# Balter IPA Clone



## Scott_H (1/3/19)

Hi,

Just throwing this out to the masses... has anyone got a AG clone recipe of Balter's IPA?

TIA


----------



## garage_life (1/3/19)

Not that I know of, here's an untested (by me) Pirate Life IPA that I assume I saved as a note from AHB, try to find that post maybe.
You can tweak this to taste and change up hops a a a decent base and work from there.


----------



## Scott_H (1/3/19)

Thanks Mate that looks like a very solid base recipe! I'll do some research and try find what hops they use.

I assume this is for a 21L batch?

Cheers


----------



## garage_life (1/3/19)

Scott_H said:


> Thanks Mate that looks like a very solid base recipe! I'll do some research and try find what hops they use.
> 
> I assume this is for a 21L batch?
> 
> Cheers


I assume so, put it into some software, I've only got this screenshot as a reference, post will be in here somewhere still. Note 75 min boil too so adjust expected wort volume if not doing 75min.

*Edit. Boil time note, typos


----------



## chesl73 (1/3/19)

Have a look at this. Haven't brewed it yet.


----------



## Ballaratguy (29/6/19)

hey would anyone be able to give me a recipe for Balter Captain Sensible or at least the hop bill. This is about the best mid strength beer that I’ve tasted


----------



## Nullnvoid (5/11/19)

Ballaratguy said:


> hey would anyone be able to give me a recipe for Balter Captain Sensible or at least the hop bill. This is about the best mid strength beer that I’ve tasted



Did you end up finding an answer to this?


----------



## Ballaratguy (6/11/19)

Nullnvoid said:


> Did you end up finding an answer to this?


No you have won the prize for the first reply
I have been using the pirate life throwback recipe that is is a forum here(V2 or 3) which is a good low abv recipe and have been playing around with the hops
Having recently tasted a halter xpa I would say that the XP’s has the same hop bill or very similar so I thought I’d try that


----------



## Moojie (7/9/20)

definatly searching for the same Balter Captain Sensible recipe if anyone is able to help this thread


----------



## Picko1 (15/6/21)

Hi guys, 

I’ve been looking around for an Nvc all grain clone of the balter IPA with no luck, has anybody had better success? TIA


----------



## deevee (19/6/21)

I don’t have balter ipa but u should try a bentspoke crankshaft clone discussed on this forum to get a beer similar to balter.


----------



## Picko1 (3/7/21)

Ok perfect will do, I’ve tried them and they are good. Can’t find the exact recipe on here, is there a link available? Cheers


----------



## chookherder (4/7/21)

Picko1 said:


> Ok perfect will do, I’ve tried them and they are good. Can’t find the exact recipe on here, is there a link available? Cheers


This one is good, the key is the Ekuanot hops… CamShaft IPA - Hoppy Days Brewing Supplies


----------



## David B (5/7/21)

chookherder said:


> This one is good, the key is the Ekuanot hops… CamShaft IPA - Hoppy Days Brewing Supplies


Just checking on the yeast, do I need to use all 3 or choose 1 packet? New to all grain brewing so may be a stupid question!!


----------



## chookherder (5/7/21)

David B said:


> Just checking on the yeast, do I need to use all 3 or choose 1 packet? New to all grain brewing so may be a stupid question!!
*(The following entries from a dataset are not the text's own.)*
-- ==== Sys2Proof/Machine/Boot.lean ====
section
/-! DEFINITION. Resets, the boot mailbox and the loader, core states, handover, SERVICE and the pool-memory virtual
endpoint (18_bringup_and_live_change; R543, R544, R560). -/

namespace Sys2Proof.Machine

/-! ### Cores (Table 18-2) -/

/-- CORE_STS.STATE: 0 RESET, 1 WAIT_IMAGE, 2 VERIFY, 3 STANDBY, 4 ACTIVE, 5 FAILED. -/
def coreFld (c : Nat) : Fld := if c = 0 then F.CTL.CORE_STS.STATE_A else F.CTL.CORE_STS.STATE_B
def State.coreState (s : State) (c : Nat) : Nat := s.fget (coreFld c)
def State.setCore (s : State) (c st : Nat) : State := s.fset (coreFld c) st
def State.setLdr (s : State) (c r : Nat) : State :=
  s.fset (if c = 0 then F.CTL.CORE_STS.LDR_RES_A else F.CTL.CORE_STS.LDR_RES_B) r
def svnFld (c : Nat) : Fld := if c = 0 then F.CTL.SVN_A else F.CTL.SVN_B

/-- A core is ACTIVE. -/
def State.anyActive (s : State) : Bool := s.coreState 0 == 4 || s.coreState 1 == 4

/-- Everything accepted for a core and its image are discarded. -/
def State.dropImage (s : State) (c : Nat) : State :=
  ({ s with boot := { s.boot with
    img := tdrop (fun i => i / 262144 == c) s.boot.img, acc := tset 0 s.boot.acc c 0, held := tset 0 s.boot.held c 0 } } : State).fset
    (svnFld c) 0

/-- A core enters RESET: its image is kept, a download under way is discarded (Tables 18-2 and 18-7). -/
def State.coreReset (s : State) (c : Nat) : State :=
  let s1 := if tget 0 s.boot.held c = 0 then s.dropImage c else s
  ({ s1 with boot := { s1.boot with
    posts := s1.boot.posts.filter (fun p => p.core != c), acc := tset 0 s1.boot.acc c 0,
    copying := tset 0 s1.boot.copying c 0, settling := tset 0 s1.boot.settling c 0 } } : State).setCore c 0

/-- OWNER of the mailbox pages follows the posts not yet copied. -/
def State.mbOwners (s : State) : State :=
  (List.range 2).foldl (fun a m => a.fput F.MBOX.MB_STS.OWNER (a.boot.posts.any (fun p => p.page == m)) m) s

/-- CORE_FAIL is recorded (Table 20-7): how 0 ROM, 1 heartbeat. -/
def State.coreFailed (s : State) (c how : Nat) : State :=
  ((s.setCore c 5).record .ctl 0 0xD2 (packBits [(0, 1, c), (1, 1, how)]) (s.coreState c)).intSet .ctl 0 0

/-- CORE_RESET_EXIT (Table 18-2): the ROM self-check passes or fails. -/
def State.coreExit (s : State) (c : Nat) (ok : Bool) : State :=
  if s.boot.inReset || s.coreState c != 0 then s
  else if !ok then s.coreFailed c 0
  else s.setCore c (if tget 0 s.boot.held c = 0 then 1 else 2)

def execCoreResetExit (c : Fin 2) (ok : Bool) (s : State) : Res := .next (s.coreExit c ok)

/-- CORE_RST (Table 18-2): refused for the active core. -/
def State.coreRst (s : State) (c : Nat) : State :=
  if s.coreState c = 4 then s.fset F.CTL.HO_STS.RES 3 else (s.coreReset c).mbOwners

def execCoreRst (c : Fin 2) (s : State) : Res := .next ((s.touch .ctl 0).coreRst c)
I think you’re asking if you use just one of the types of yeast, not specifically how many satchels of the yeast you choose to use?
I personally like the US-05 yeast for this type of beer and I would use 2x 11g satchels of it in a 25l batch.

cheers big beers,
Ben


----------



## Grmblz (5/7/21)

David B said:


> Just checking on the yeast, do I need to use all 3 or choose 1 packet? New to all grain brewing so may be a stupid question!!


No, just pick one, note if using the dry then two packets are required, if using wet then a starter would be necesary.


----------



## David B (5/7/21)

chookherder said:


> I think you’re asking if you use just one of the types of yeast, not specifically how many satchels of the yeast you choose to use?
> I personally like the US-05 yeast for this type of beer and I would use 2x 11g satchels of it in a 25l batch.
> 
> cheers big beers,
> Ben


Correct - thanks for clarifying, look forward to brewing this recipe


----------



## David B (5/7/21)

Grmblz said:


> No, just pick one, note if using the dry then two packets are required, if using wet then a starter would be necesary.


Many thanks for the clarification


----------



## David B (6/7/21)

Hi guys - interested to know the outcome if I increase volume to 27L, leave the malt the same and according to BF this will reduce the ABV to 6%. Am brewing in a 65L BZ. Would this change affect the brew.


----------



## chookherder (6/7/21)

It will change it but that’s no reason not to proceed. I’m sure you’ll run it a few more times to tweak to what you like. Just keep accurate notes and maintain good records and you will come to understand what changes have what impact on final beer. Have fun, it will still be awesome !!


----------



## jayred (7/7/21)

For those looking i have seen a few captain sensible recipes on the brewfather app


----------



## David B (8/7/21)

Many thanks for the reply, my reason for wanting to change the recipe is that 6.3% would knock me out after a couple of pints as I am an old bugger!!


----------



## Morgz (8/7/21)

chookherder said:


> This one is good, the key is the Ekuanot hops… CamShaft IPA - Hoppy Days Brewing Supplies



I've brewed this, it's fantastic, can taste the alcohol a bit though. I like it after about a week or 2, the hop burn settles down and flavours blend well. A few pints makes my close my eyes on the lounge though.


----------



## Morgz (8/7/21)

jayred said:


> For those looking i have seen a few captain sensible recipes on the brewfather app



Has anybody tried any of these, I love me a good mid strength.


----------



## deevee (9/7/21)

Look at the same hoppy days brewing supplies website under recipes and there is a captain responsible recipe. That will get you there.


----------



## David B (10/7/21)

deevee said:


> Look at the same hoppy days brewing supplies website under recipes and there is a captain responsible recipe. That will get you there.


excellent many thanks


----------



## Nullnvoid (13/7/21)

Does anyone else think it's kind of ironic that a Scott H wants a Balter IPA recipe. 

I mean surely if anyone knows what the Balter IPA recipe is, it's Scott H  LOL


----------



## deevee (14/7/21)

But that Scott H is from Melbourne and ain’t the other Scott H who may have an idea how to make this beer.


----------



## Picko1 (14/7/21)

Just tasted the brew, still no balter ipa but close. Force carbonated and chiller in the fermenter in the fridge for a few days to try and get some sludge out. Bit hit and his when brewing as is the first bre but will get better with time. Still need to find those balter hops bill


----------